Reasons for Designation
An enclosure castle is a defended residence or stronghold, built mainly of
stone, in which the principal or sole defence comprises the walls and towers
bounding the site. Some form of keep may have stood within the enclosure but
this was not significant in defensive terms and served mainly to provide
accommodation. Larger sites might have more than one line of walling and there
are normally mural towers and gatehouses. Outside the walls a ditch, either
waterfilled or dry, crossed by bridges may be found. The first enclosure
castles were constructed at the time of the Norman Conquest. However, they
developed considerably in form during the 12th century when defensive
experience gained during the Crusades was applied to their design. The
majority of examples were constructed in the 13th century although a few were
built as late as the 14th century. Some represent reconstructions of earlier
medieval earthwork castles of the motte and bailey type, although others were
new creations. They provided strongly defended residences for the king or
leading families and occur in both urban and rural situations. Enclosure
castles are widely dispersed throughout England, with a slight concentration
in Kent and Sussex supporting a vulnerable coast, and a strong concentration
along the Welsh border where some of the best examples were built under Edward
I. They are rare nationally with only 126 recorded examples. Considerable
diversity of form is exhibited with no two examples being exactly alike. With
other castle types, they are major medieval monument types which, belonging to
the highest levels of society, frequently acted as major administrative
centres and formed the foci for developing settlement patterns. Castles
generally provide an emotive and evocative link to the past and can provide a
valuable educational resource, both with respect to medieval warfare and
defence and with respect to wider aspects of medieval society. All examples
retaining significant remains of medieval date are considered to be nationally
The monument is a rare example of a castle controlled largely by a monastic
order. As such it testifies to the wealth, power and influence of the
Savignac and latterly Cistercian monks of Furness Abbey between the 12th -
16th centuries. The castle survives well, displays more than one building
phase, and possesses a keep of unusual form.

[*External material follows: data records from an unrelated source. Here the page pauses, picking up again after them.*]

/-! What an invalidation removes. -/

/-- The lines of a range with registration records: line number, registrant, mask. -/
def regsIn (s : State) (x lo hi : Nat) : List (Nat × Nat × Nat) :=
  (s.dirs.filter (fun p => decide (dirKey x (lo / 128) ≤ p.1) && decide (p.1 < dirKey x (min hi (2 ^ 57) / 128)))).flatMap
    (fun p => p.2.regs.map (fun g => (p.1 - dirKey x 0, g.1, g.2)))

/-- Words of a range whose write-backs memory has not accepted: the address of each, and what the frame holds of it. -/
def unwrittenIn (s : State) (x lo hi : Nat) : List (Nat × Word) :=
  (s.unwritten.filter (fun w => decide (wordKey x lo ≤ w.1) && decide (w.1 < wordKey x (min hi (2 ^ 57))))).map (fun w => (8 * (w.1 - wordKey x 0), w.2))

/-- Every first-level copy, directory entry and registration of the lines of a range goes, and a fill on its way is not installed;
registered words are at their home again, and memory has them (R188, R193). -/
def flushLines (s : State) (x lo hi : Nat) : State :=
  { spoilFills s false (fun _ => true) x (fun l => decide (lo ≤ 128 * l) && decide (128 * l < hi)) with
    unwritten := s.unwritten.filter (fun w => !(decide (wordKey x lo ≤ w.1) && decide (w.1 < wordKey x (min hi (2 ^ 57)))))
    cores := s.cores.map (fun p => (p.1,
      if p.2.lines.any (fun l => l.ctx == x && decide (lo ≤ 128 * l.line) && decide (128 * l.line < hi)) then
        { p.2 with lines := p.2.lines.filter (fun l => !(l.ctx == x && decide (lo ≤ 128 * l.line) && decide (128 * l.line < hi))) }
      else p.2))
    dirs := s.dirs.filter (fun p => !(decide (dirKey x (lo / 128) ≤ p.1) && decide (p.1 < dirKey x (min hi (2 ^ 57) / 128)))) }

/-- The first address of the page that a cached entry maps. -/
def Tlb.base (t : Tlb) : Nat := t.page * 2 ^ t.size / 2 ^ t.pb * 2 ^ t.pb

/-- An entry of a slice maps a page that a range meets. -/
def Tlb.meets (t : Tlb) (x lo hi : Nat) : Bool := t.ctx == x && decide (t.base < hi) && decide (lo < t.base + 2 ^ t.pb)

/-- The addresses of a range and of every page whose cached entry an invalidation of the range drops (R188). -/
def staleRange (s : State) (x lo hi : Nat) : Nat × Nat :=
  (s.tlbs.filter (fun t => t.meets x lo hi)).foldl (fun r t => (min r.1 t.base, max r.2 (t.base + 2 ^ t.pb))) (lo, hi)

/-- Every slice drops its entries for the pages of a range; the copies of those pages go, their waiters are sent again, and
the hub clears the records of their frames (R188, R207, R340). -/
def invalidatePages (s : State) (x lo hi : Nat) : State :=
  let lo' := (staleRange s x lo hi).1
  let hi' := (staleRange s x lo hi).2
  let s := flushLines { s with
    tlbs := s.tlbs.filter (fun t => !t.meets x lo hi)
    reverse := s.reverse.flatMap (fun r => if r.ctx = x then r.without (lo' / 4096) ((hi' + 4095) / 4096 - lo' / 4096) r.page else [r]) } x lo' hi'
  resendWaiters s x lo' hi'

/-- An access in flight still uses the entry of a page of a range (R188). -/
def entryInUse (s : State) (x lo hi : Nat) : Bool :=
  s.flights.any (fun f => f.ctx == x && (f.addr.toNat :: (f.also.map (·.1.toNat)).toList).any (fun a => decide (lo ≤ a) && decide (a < hi))
    && (match f.stage with | .translated | .invalidating _ _ | .granted => true | _ => false))

/-- The pages that contain an address: the leaf's page, or its 4 KiB page (R188). -/
def pageRange (s : State) (x : Nat) (va : Word) : Nat × Nat :=
  let b := match leafOf s x va with | some l => l.2.1 | none => 12
  (va.toNat / 2 ^ b * 2 ^ b, (va.toNat / 2 ^ b + 1) * 2 ^ b)

/-- PGINV.page (R188). -/
def invalidatePage (s : State) (x : Nat) (va : Word) : State :=
  if issueOk va && !va.getLsbD 63 then let r := pageRange s x va; invalidatePages s x r.1 r.2 else s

The monument is Piel Castle, located at the southern end of Piel Island
between Walney Island and the mainland. The castle is built of roughly
coursed stone collected from the beach, with its architectural features
constructed of red sandstone ashlar quarried in the vicinity of Furness Abbey.
The castle guarded the main approaches to the deep-water harbour outside
Barrow and includes a keep, gatehouse, inner and outer baileys, inner and
outer moat, curtain walls and towers. The keep is extremely unusual,
comprising three parallel compartments though the easternmost of these has
fallen into the sea and its walls now lie on the beach. It lay within an
inner ward, the south and east walls of which have also been eroded by the
sea. There are towers at the south-west, north-west and north-east corners of
the inner ward, the latter projecting north of the inner curtain wall. Access
to the inner ward is by a gatehouse in the west curtain wall. A dry moat some
10m wide by 2.5m deep flanks the north and west sides of the inner curtain.
Access from the outer ward to the gatehouse is now by a causeway but was
originally provided by a drawbridge. The outer curtain wall survives best
close to the north-east corner. On the western and north-western sides the
wall does not survive above foundation level, while remains of its southern
side lie tumbled on the beach.
There are towers at the south-west, north-west and north-east corners. The
former has short lengths of curtain wall attached and both this and the
north-east tower project slightly beyond the wall. Flanking the north and
west sides of the outer curtain is a dry moat up to 13m wide by 3m deep.
Within the outer ward, adjacent to the north-east tower, is the foundation of
a single freestanding building measuring some 10m by 6m traditionally referred
to as the chapel. Its original function, however, is unclear.
The original stronghold was erected for the monks of Furness Abbey in King
Stephen's reign (1135-54). The castle was besieged by Robert Bruce in 1316,
1317 and 1322. A licence to crenellate was granted in 1327 and construction
of the present castle is attributed to Abbot John Cockerham at about this
In 1403 Abbot John de Bolton is said to have found the cost of the castle's
upkeep beyond his means. About 1429 the castle was repaired and restored. In
1487 Lambert Simnel was proclaimed king here by his mercenary troops. The
castle had a short period of occupation and was ruinous by 1537. During the
mid-19th century the Duke of Buccleuch undertook renovations to the monument
including construction of sea defences which slowed the pace of erosion on the
southern and eastern sides of the castle. The family gave the island,
including the castle, to Barrow Corporation in 1918, and the monument was
taken into the guardianship of the Secretary of State the following year.
Piel Castle is a Grade I Listed Building.
All fences and English Heritage fittings, including railings and notice
boards, are excluded from the scheduling but the ground beneath these
features is included.
The site of the monument is shown on the attached map extract.
It includes a 2 metre boundary around the archaeological features,
considered to be essential for the monument's support and preservation.